The appellant Williams was, on Nov. 9, 1942, sentenced on his plea of guilty, in the Western District of Louisiana, on two counts of an indictment charging violations of the Dyer Act, 18 U.S.C.A. § 408. The sentence on the first count was for three years to run concurrently with a state sentence which he was then serving at the Georgia State Penitentiary. On the second count, imposition of sentence was suspended and defendant was placed on probation. On July 24, 1946, within the five year probation period the act provides, he was arrested for violation of his probation and having pleaded guilty, he was, on November 26, 1946, sentenced to a term of five years. Having sought, and been denied, release on habeas corpus, on the ground that the probation period had expired with the three year sentence imposed upon the first count,1 he filed in the sentencing court in Louisiana a motion to vacate judgment and sentence on the ground that the indictment was void because “no women were summoned for Grand Jury service from 1940 to 1945, A.D., nor were the names of any womén placed in the venire box during that period.” The district judge having found that under the applicable Louisiana law,2 there was no basis for the charge of discrimination, denied the motion, and Williams has appealed. For the reasons and upon the authorities set out in Crouch v. United States, 5 Cir., 168 F.2d 866, appellant’s attack upon the indictment is rejected.

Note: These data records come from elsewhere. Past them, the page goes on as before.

/-- Code words of the spec, with operand words laid out as the model chooses, decode to the operations they stand for
(R82, R83, R84, 95_test_vectors.md). The order and place of the operand words are the model's choice. Model's own
choices it rests on: log 9. -/
def Obligations.SpecWordsDecode : Prop :=
  ∀ (p : Params) (v w : Word) (regs : Snapshot),
    decode p (.busreq [0b0000101100#32]) = .ok .rdPicPrio7 ∧
    decode p (.busreq [0b1000001100#32, v]) = .ok (.wrPicAck v) ∧
    decode p (.busreq [0b1100011000#32, v]) = .ok (.wrTmrIack v) ∧
    decode p (.op [0b00000101#32, v]) = .ok (.picEnableInterrupt v) ∧
    decode p (.op [0b00000111#32, v, w]) = .ok (.picSetPriority v w) ∧
    decode p (.op [0b00100111#32]) = .ok .tmrStart ∧
    decode p (.op [0b01100000#32, v, 1#32]) = .ok (.evLine v true) ∧
    decode p (.trap (0x8000000F#32 :: v :: regs.toList)) = .ok (.trapExtIrq v regs) ∧
    decode p (.trap (0x0000000B#32 :: v :: regs.toList)) = .ok (.trapEcallM v regs) ∧
    decode p (.trap (0x8000000B#32 :: v :: regs.toList)) = .ok (.trapHaltIrq 11#31 v regs) ∧
    decode p (.trap (0x00000002#32 :: v :: regs.toList)) = .ok (.trapHaltExc 2#31 v regs)

/-- A transaction outside the regions, of a wrong size or unaligned faults, in that order; any other names a register
(R65, R66, R67, R60). The last clause equates two decodings; that they succeed is
`Obligations.DecodeOfEncodeIsInstruction`. Misaligned, and not Unmapped, at offsets 0x8D to 0x8F and 0x19 to 0x1B is
the model's choice. Model's own choices it rests on: log 11. -/
def Obligations.AccessFaultPrecedence : Prop :=
  ∀ (p : Params) (t : BusAccess), p.legal = true →
    let a := t.addr.toNat
    let inside := (p.picBase.toNat ≤ a ∧ a < p.picBase.toNat + 0x90) ∨ (p.timerBase.toNat ≤ a ∧ a < p.timerBase.toNat + 0x1C)
    (¬ inside → decode p (.bus t) = .error (.access .unmapped)) ∧
    (inside → t.size ≠ 4 → decode p (.bus t) = .error (.access .badWidth)) ∧
    (inside → t.size = 4 → a % 4 ≠ 0 → decode p (.bus t) = .error (.access .misaligned)) ∧
    (inside → t.size = 4 → a % 4 = 0 →
      ∃ r : BusReg, t.addr = r.address p ∧
        decode p (.bus t) = decode p (if t.write then encodeWrite r t.data else encodeRead r))

/-- Each register is read and written by word transactions at its address of the two maps (R61, R62, R83). -/
def Obligations.RegistersAnswerAtTheirAddresses : Prop :=
  ∀ (p : Params) (v : Word), p.legal = true →
    let at_ (r : BusReg) (addr : Word) : Prop :=
      decode p (.bus ⟨addr, false, 4, v⟩) = decode p (encodeRead r) ∧
        decode p (.bus ⟨addr, true, 4, v⟩) = decode p (encodeWrite r v)
    at_ .status (p.picBase + 0x00#32) ∧
    at_ .enable (p.picBase + 0x04#32) ∧
    at_ .pending (p.picBase + 0x08#32) ∧
    at_ .ack (p.picBase + 0x0C#32) ∧
    (∀ n : Fin 32, at_ (.prio n) (p.picBase + 0x10#32 + 4#32 * BitVec.ofNat 32 n.val)) ∧
    at_ .tCtrl (p.timerBase + 0x00#32) ∧
    at_ .tCount (p.timerBase + 0x04#32) ∧
    at_ .tReload (p.timerBase + 0x08#32) ∧
    at_ .tMatch (p.timerBase + 0x0C#32) ∧
    at_ .tIen (p.timerBase + 0x10#32) ∧
    at_ .tIpend (p.timerBase + 0x14#32) ∧
    at_ .tIack (p.timerBase + 0x18#32)

/-- A step runs the operation its next stimulus decodes to, a program's in its turn (R8, R74, R290). Model's own choices
it rests on: log 5, 15. -/
def Obligations.StepRunsDecodedInstruction : Prop :=
  ∀ (s : State) (a : Agent) (r : Request) (rest : List Stimulus) (i : Instr),
    s.inputs = .request a r :: rest → decode s.params r = .ok i →
    (isEnvironment i = true ∨ (s.internalPending = false ∧ (s.issuer = some a ∨ s.issuer = none)) →
      step s = exec i { s with inputs := rest }) ∧
    (isEnvironment i = false → s.internalPending = false → s.faults = [] →
      (a = .host → s.issuer = some .handler → step s = .next s) ∧
      (a = .handler → s.issuer = some .host → step s = .refused .noHandlerRunning))

/-- A table word placed in the queue is what the next step runs (R8, R83, R84, R82). Model's own choices it rests on: log
10, 16. -/
def Obligations.PlacedTableWordRunsNext : Prop :=
  ∀ (s : State) (nbits w : Nat) (i : Instr),
    decodeTableWord nbits w = some i → (isEnvironment i = true ∨ s.internalPending = false) →
    step (s.withFetchWord nbits w) = exec i s
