/-! ### The driver operation in progress finishes (R74, R97) -/

/-- A driver operation in progress is a read-modify-write: the invariant gives it the `pic.init` it may need (R141). -/
theorem exec_of_started {g : InFlight} (hl : Live s) (hg : Started s g) :
    ∃ r f, exec g.op s = readModifyWrite g.op r f s := by
  obtain ⟨op, c⟩ := g
  obtain ⟨two, init⟩ := hg
  cases op with
  | picMasterEnable => exact ⟨_, _, setter_picMasterEnable.2 s hl (init rfl)⟩
  | picMasterDisable => exact ⟨_, _, setter_picMasterDisable.2 s hl (init rfl)⟩
  | picEnableInterrupt line =>
    exact ⟨_, _, (setter_picEnableInterrupt (of_decide_eq_true two)).2 s hl (init rfl)⟩
  | picDisableInterrupt line =>
    exact ⟨_, _, (setter_picDisableInterrupt (of_decide_eq_true two)).2 s hl (init rfl)⟩
  | tmrSetPrescaler | tmrEnableAutoreload | tmrDisableAutoreload | tmrEnablePrescaler | tmrDisablePrescaler
  | tmrEnableInterrupts | tmrDisableInterrupts | tmrStart | tmrStop => exact ⟨_, _, rfl⟩
  | _ => cases two

/-- The agent that may issue finishes its driver operation in progress, or waits where it has none. -/
theorem finishOp_answers {a : Agent} (hf : s.faults = []) (ha : s.issuer = some a)
    (hs : ∀ g, s.inFlight a = some g → Started s g) : ∃ t, finishOp (s.inFlight a) s = .next t := by
  cases hg : s.inFlight a with
  | none => exact ⟨s, rfl⟩
  | some g =>
    obtain ⟨r, f, modify⟩ := exec_of_started (live_of_issuer hf ha) (hs g hg)
    exact ⟨_, modify.trans (readModifyWrite_inProgress hf ha hg)⟩

/-- Under the invariant the block's own step answers a next state, whatever the engine's state. -/
theorem Inv.internalStep_answers (hi : Inv s) (hf : s.faults = []) : ∃ t, internalStep s = .next t := by
  cases he : s.engine with
  | idle =>
    rw [internalStep_idle he]
    exact finishOp_answers (a := .host) hf (by simp [State.issuer, he]) hi.hostOp
  | invoking o line c =>
    cases c with
    | defaultHandler => exact ⟨_, internalStep_default he⟩
    | registered id =>
      rw [internalStep_registered he]
      exact finishOp_answers (a := .handler) hf (by simp [State.issuer, he]) fun g hg => (hi.handlerOp g hg).1
  | decode => exact ⟨_, internalStep_decode he⟩
  | picRead o => exact ⟨_, internalStep_picRead he⟩
  | acking o line => exact ⟨_, internalStep_acking he⟩
  | syscall => exact ⟨_, internalStep_syscall he⟩
  | returning => exact ⟨_, internalStep_returning he⟩
  | halted r => exact ⟨_, internalStep_halted he⟩

end Machine

open Machine

/-- Settles O15: without stimuli a step is the block's own, which the invariant lets every state take. -/
theorem blockIsNeverStuck : Obligations.BlockIsNeverStuck := by
  intro s hi hf hin
  rw [step_of_nil hf hin]
  exact hi.internalStep_answers hf

/-- Settles O12: the stored items are the fields of `State.reset`, and no line is pending, so the derived ones are 0. -/
theorem resetValues : Obligations.ResetValues :=
  ⟨rfl, reset_selLine, reset_statusWord, rfl, rfl, reset_prio, rfl, rfl, rfl, rfl, reset_slots, rfl, rfl, rfl, rfl, rfl, rfl,
    rfl, rfl, rfl, rfl, rfl, rfl⟩

/-- Settles O13: every drawn pair of bases is legal, and in `Idle` with nothing in progress the other clauses hold. -/
theorem resetMeetsInvariant : Obligations.ResetMeetsInvariant where
  sampled := rfl
  legal := reset_legal
  psc := prescale_pos reset_legal
  table := fun n => iff_of_true (reset_slots n) rfl
  hostOp := nofun
  handlerOp := nofun
  hostDispatch := nofun
  oneFault := Nat.zero_le 1
  irqCause := nofun
  syscallCause := nofun
  resume := nofun

end Sys2Proof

Another ground of attack upon the sentence is that the original probation was invalid for want of jurisdiction in the sentencing court to make the period of probation run concurrently with the sentence in the state court. We think it plain that there is no merit in this point.3
In addition to these two grounds which were raised below, appellant seeks by a supplemental brief to attack the sentence on a ground not presented below, that the two counts of the indictment dealt with the same automobile and charged the same offense. While the Government points out that one count of the indictment deals with a transportation on the 8th day of November, and the other with one on the 11th, and that the same car could be the subject of two offenses, we think it clear that this ground of attack not having been presented below is not before us for our consideration. Without prejudice, therefore, to the determination of this question when properly presented, the judgment appealed from is affirmed.
Williams v. Hunter, Warden, 10 Cir., 165 F.2d 924.
U. S. v. Haynes, Jr., D. C., 69 F.Supp. 424; United States v. Leon J. Coen, D. C., 72 F.Supp. 10.
Stamphill v. United States, 10 Cir., 135 F.2d 177; Sanford v. King, 5 Cir., 136 F.2d 106; Williams v. Hunter, Warden, 10 Cir., 165 F.2d 924.